The ‘grade drift’ element of pay differentials, we have found, is surprisingly small. The analysis of nursing staff (HCC, chapter 9) showed an 18.3% difference in pay between quintiles 5 and 1, comprising 10.7% geographical allowances, 6.3% grade mix associated with workload complexity, and 1.3% grade drift. The first two factors, accounting for most of the difference in pay, will not be affected by AfC.



The productivity (volume) differential between high and low MFF trusts, we have found, is larger than the pay (price) differential. The HCC nursing analysis identified a 35% difference between quintiles 1 and 5, largely accounted for by the use of substitute staff, i.e. bank and agency. Agenda for Change’s impact will be on price rather than volume, so will not directly affect this productivity differential.

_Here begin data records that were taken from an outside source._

-- ==== Sys2Proof/Decode.lean ====
section
/-! DEFINITION. The table of operations and events gives no row bits of its own, so no word spells a command. -/

namespace Sys2Proof

/-- The command that a word spells by the table's bits: none, since the table gives no bits. -/
def decodeTableWord (_nbits _w : Nat) : Option Instr := none

end Sys2Proof
end

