-- ==== Sys2Proof/Machine/Dyadic.lean ====
section
/-! DEFINITION. Exact binary numbers: an integer times a power of two, and the same with the sign of zero kept. -/

namespace Sys2Proof.Machine

/-- The number `m × 2^e`. -/
structure Dy where
  m : Int := 0
  e : Int := 0
  deriving DecidableEq, Repr

/-- A finite number with a sign of its own, so that −0 is kept (R67): `±mag × 2^e`. -/
structure Fp where
  neg : Bool := false
  mag : Nat := 0
  e : Int := 0
  deriving DecidableEq, Repr

/-- A W40 operand or result: a finite number, or invalid (R66). -/
abbrev Num := Option Fp

/-- The integer `m × 2^(e - q)` for `q ≤ e`. -/
def Dy.at (d : Dy) (q : Int) : Int := d.m * 2 ^ (d.e - q).toNat

def Dy.zero : Dy := { m := 0, e := 0 }

/-- Exact sum. -/
def Dy.add (a b : Dy) : Dy :=
  if a.m = 0 then b
  else if b.m = 0 then a
  else
    let q := Min.min a.e b.e
    { m := a.at q + b.at q, e := q }

def Dy.neg (a : Dy) : Dy := { a with m := -a.m }

/-- Exact product. -/
def Dy.mul (a b : Dy) : Dy := { m := a.m * b.m, e := a.e + b.e }

def Dy.abs (a : Dy) : Dy := { a with m := a.m.natAbs }

/-- `a × 2^k`. -/
def Dy.scale (a : Dy) (k : Int) : Dy := { a with e := a.e + k }

def Dy.lt (a b : Dy) : Bool :=
  let q := Min.min a.e b.e
  a.at q < b.at q

def Dy.le (a b : Dy) : Bool := !Dy.lt b a

def Dy.eqv (a b : Dy) : Bool := Dy.le a b && Dy.le b a

/-- Exact sum of a list. -/
def Dy.sum (l : List Dy) : Dy := l.foldl Dy.add Dy.zero

def Fp.toDy (x : Fp) : Dy := { m := if x.neg then -(x.mag : Int) else x.mag, e := x.e }

/-- A finite number from an exact one; `zneg` is the sign that a zero takes. -/
def Fp.ofDy (d : Dy) (zneg : Bool) : Fp :=
  if d.m = 0 then { neg := zneg, mag := 0, e := 0 } else { neg := decide (d.m < 0), mag := d.m.natAbs, e := d.e }

def Fp.isZero (x : Fp) : Bool := x.mag == 0
def Fp.zero : Fp := { neg := false, mag := 0, e := 0 }
def Fp.one : Fp := { neg := false, mag := 1, e := 0 }

/-- Exact sum; an exact zero is +0 unless both addends are −0 (R67). -/
def Fp.add (a b : Fp) : Fp :=
  Fp.ofDy (a.toDy.add b.toDy) (a.isZero && b.isZero && a.neg && b.neg)

def Fp.negate (a : Fp) : Fp := { a with neg := !a.neg }

/-- Exact product. -/
def Fp.mul (a b : Fp) : Fp := { neg := a.neg != b.neg, mag := a.mag * b.mag, e := a.e + b.e }

/-- Numeric order: +0 and −0 are equal (R67). -/
def Fp.lt (a b : Fp) : Bool := Dy.lt a.toDy b.toDy
def Fp.eqv (a b : Fp) : Bool := Dy.eqv a.toDy b.toDy
def Fp.le (a b : Fp) : Bool := Dy.le a.toDy b.toDy

/-- floor(log2 |x|) of a nonzero number. -/
def Fp.ilog (x : Fp) : Int := (Nat.log2 x.mag : Int) + x.e

end Sys2Proof.Machine
end

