-- ==== Sys2Proof/Machine/Ops.lean ====
section
/-! DEFINITION. The named operations over the state: reading and replacing its parts, handing an event to the Cairn
recorder, raising an interrupt, and sending. -/

namespace Sys2Proof.Machine

/-! ### Reading and replacing parts -/

def State.block (s : State) (b : Nat) : Block := Tab.get {} s.blocks b
def State.setBlock (s : State) (b : Nat) (x : Block) : State := { s with blocks := Tab.set s.blocks b x }
def State.updBlock (s : State) (b : Nat) (f : Block → Block) : State := s.setBlock b (f (s.block b))

def State.die (s : State) (d : Nat) : Die := Tab.get {} s.dies d
def State.updDie (s : State) (d : Nat) (f : Die → Die) : State := { s with dies := Tab.set s.dies d (f (s.die d)) }

def State.ctx (s : State) (c : Nat) : Ctx := Tab.get {} s.ctxs c
def State.updCtx (s : State) (c : Nat) (f : Ctx → Ctx) : State := { s with ctxs := Tab.set s.ctxs c (f (s.ctx c)) }

def State.strm (s : State) (g : Nat) : Strm := Tab.get {} s.strms g
def State.updStrm (s : State) (g : Nat) (f : Strm → Strm) : State := { s with strms := Tab.set s.strms g (f (s.strm g)) }

def State.part (s : State) (p : Nat) : Part := Tab.get {} s.parts p
def State.updPart (s : State) (p : Nat) (f : Part → Part) : State := { s with parts := Tab.set s.parts p (f (s.part p)) }

def State.port (s : State) (p : Nat) : Port := Tab.get {} s.lnk.ports p
def State.updPort (s : State) (p : Nat) (f : Port → Port) : State :=
  { s with lnk := { s.lnk with ports := Tab.set s.lnk.ports p (f (s.port p)) } }

def State.weight (s : State) (w : Nat) : WVer := Tab.get {} s.wver w
def State.updWeight (s : State) (w : Nat) (f : WVer → WVer) : State :=
  { s with wver := Tab.set s.wver w (f (s.weight w)) }

/-- The beat counter as a number (R32). -/
def State.now (s : State) : Nat := s.beat.count.toNat

/-- The die of a block (R19). -/
def dieOf (b : Nat) : Nat := b / Config.blocksPerDie
/-- The granule of a block (01, R312). -/
def granuleOf (b : Nat) : Nat := 2 * dieOf b + (if b % Config.blocksPerDie / 32 < 10 then 0 else 1)

/-- The command with an identity, if it is in flight. -/
def State.cmd (s : State) (id : Nat) : Option Cmd := s.cmds.find? (fun c => c.id == id)

/-- Applies `f` to the command with an identity. -/
def State.updCmd (s : State) (id : Nat) (f : Cmd → Cmd) : State :=
  { s with cmds := s.cmds.map (fun (c : Cmd) => if c.id = id then f c else c) }

def State.dropCmd (s : State) (id : Nat) : State := { s with cmds := s.cmds.filter (fun c => c.id != id) }

/-- Appends to what the device has sent (log 7). -/
def State.send (s : State) (o : Out) : State := { s with out := s.out ++ [o] }
def State.sendAll (s : State) (l : List Out) : State := { s with out := s.out ++ l }

/-- Takes one number for free values (log 6). -/
def State.burn (s : State) : State := { s with fresh := s.fresh + 1 }

/-! ### Cairn events (15) -/

/-- Codes of the recorder are never rate-limited (R447). -/
def recorderCode (n : Nat) : Bool := n < 256

/-- The default of CAIRN_CODE.EVENT (R448, R477). -/
def eventDefault (n : Nat) : Bool :=
  [0x001, 0x002, 0x004, 0x101, 0x102, 0x105, 0x201, 0x301, 0x502, 0x601, 0x602, 0x701, 0x702, 0x703, 0x704, 0x705,
   0x801, 0x802, 0x901, 0x902, 0x903, 0x904, 0x906].contains n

Across the all staff data base (chapter 12) we found a similar price variance (to nursing, Chapter 9) and a smaller volume variance. Benchmarking judgements produced an estimate of +1.8%/-1.7% ‘avoidable’ cost (caveated by uncertainty

42

about what is truly avoidable or not). The point to note is, these are small percentages, suggesting that most spatial variation is unavoidable. •

The MFF reflects standardised spatial wage differentials between geographical areas based on private sector pay only. It does not reflect the difference between the NHS and the private sector. If Agenda for Change is found to have had a general inflationary impact on pay awards, then this will affect the relationship between the NHS and local labour market but will not have a direct bearing on the external SSWD underpinning the MFF.

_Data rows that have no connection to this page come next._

/-- The first parameter byte that breaks a range. DESIGN CHOICE (log 70): an unused region entry of NORMREDUCE, index 0, whose format is not 0 is
MALFORMED. -/
def Op.bad : Op → Option Nat
  | .streamOpen p =>
    firstBad [(decide (1 ≤ p.lstream) && decide (p.lstream ≤ 1023), 16), (decide (p.prio ≤ 7), 18), (decide (p.cq ≤ 15), 19),
      (decide (6 ≤ p.ringLog2) && decide (p.ringLog2 ≤ 16), 20),
      (if p.defineCq then decide (6 ≤ p.cqLog2) && decide (p.cqLog2 ≤ 16) else p.cqLog2 == 0, 22),
      (p.ring % 64 == 0, 24), (if p.defineCq then p.cqOff % 32 == 0 else p.cqOff == 0, 32)]
  | .streamClose l => firstBad [(decide (l ≤ 1023), 16)]
  | .loadPlace p | .wsStage p | .adapterPlace p | .loadVerify p | .adapterVerify p => manifestBad p
  | .wsVerify p => manifestBad p
  | .unload | .wsAbort | .fence | .modeCancel => none
  | .adapterDetach r => firstBad [(decide (r ≤ 63), 18)]
  | .run p => firstBad ([(decide (p.program ≤ 255), 16), (decide (1 ≤ p.bgSize), 20)] ++ binds4 40 p.binds)
  | .copy p => copyBad p
  | .fill p => firstBad [(p.dst.good, 16), (p.length % 8 == 0, 24)]
  | .reduce p =>
    firstBad [(p.src.good, 16), (p.dst.good, 24), (decide (p.group ≤ 511), 44), (p.fmt == 2 || p.fmt == 3, 46),
      (decide (p.op ≤ 1), 47), (p.root == 0, 48)]
  | .gather p =>
    firstBad [(p.src.good, 16), (p.dst.good, 24), (decide (p.group ≤ 511), 44), (p.fmt == 0, 46), (p.op == 0, 47),
      (p.root == 0, 48), (!p.scatter, 50)]
  | .broadcast p =>
    firstBad [(p.src.good, 16), (p.dst.good, 24), (decide (p.group ≤ 511), 44), (p.fmt == 0, 46), (p.op == 0, 47),
      (!p.scatter, 50)]
  | .normreduce p =>
    firstBad ([(p.result.good, 16), (decide (1 ≤ p.tag), 30), (decide (p.group ≤ 511), 36)] ++
      (List.range p.regions.length).map (fun i =>
        let r := (p.regions[i]?).getD (0, 0)
        (decide (r.1 ≤ 63) && (if r.1 = 0 then r.2 == 0 else r.2 == 2 || r.2 == 3), if 63 < r.1 then 48 + 2 * i else 49 + 2 * i)))
  | .permute p => firstBad [(p.plan.good, 16), (p.cursor.good, 24), (decide (p.group ≤ 511), 40), (bindOk p.bind, 45)]
  | .routeOpen p | .routeDispatch p | .routeClose p | .routeReturn p | .routeForceSeal p | .routeXset p =>
    routeBad (!p.close && !p.clear && !p.slot) p
  | .routeRetrace p => routeBad (!p.clear && !p.slot) p
  | .routeCounts p => routeBad (!p.close) p
  | .combineForward p | .combineRetrace p => firstBad [(decide (p.table ≤ 63), 18), (p.outp.good, 32)]
  | .wsSwitch _ l => firstBad [(decide (1 ≤ l), 18)]
  | .optstep p =>
    firstBad [(decide (p.program ≤ 255), 16), (decide (1 ≤ p.bgSize), 20), (bindOk p.step && bindMode p.step == 1, 41),
      (if p.pack then decide (p.stageRegion ≤ 63) else p.stageRegion == 0, 47), (p.newMask || p.mask == 0, 48),
      (p.pack || p.stageOff == 0, 56)]
  | .signalAdd _ _ | .signalSet _ _ | .wait _ _ _ => none
  | .preempt _ _ | .preemptResume _ | .contextReset _ => none
  | .partitionConfig l => firstBad [(l.good, 16)]
  | .modeArm _ _ => none
  | .censusRead d _ => firstBad [(d.good, 16)]
  | .accountRead p =>
    firstBad [(p.dst.good, 16), (decide (p.scope ≤ 2), 24), (decide (p.lstream ≤ 1023), 26)]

AfC will not have an immediate direct impact on the private sector labour market and so the existing tensions between NHS and ‘outside’ will continue to operate, resolved through a combination of geographical allowances, vacancies, turnover and high volumes of substitute staff.



The theory predicts that formal and informal responses will countervail any change in the differential between NHS and ‘outside’ labour markets. The formal response will take the form of recruitment and retention premia. Informal responses will be apparent through higher turnover and vacancies in tight labour markets, with a tendency to weight the job to attract a higher grading by, as one trust put it, “making more of a meal of the definition of these jobs than we might if we had a buoyant labour market” (Chapter 6, question 1 (d)). The opposite tendencies would be operating in areas with over-supply of labour.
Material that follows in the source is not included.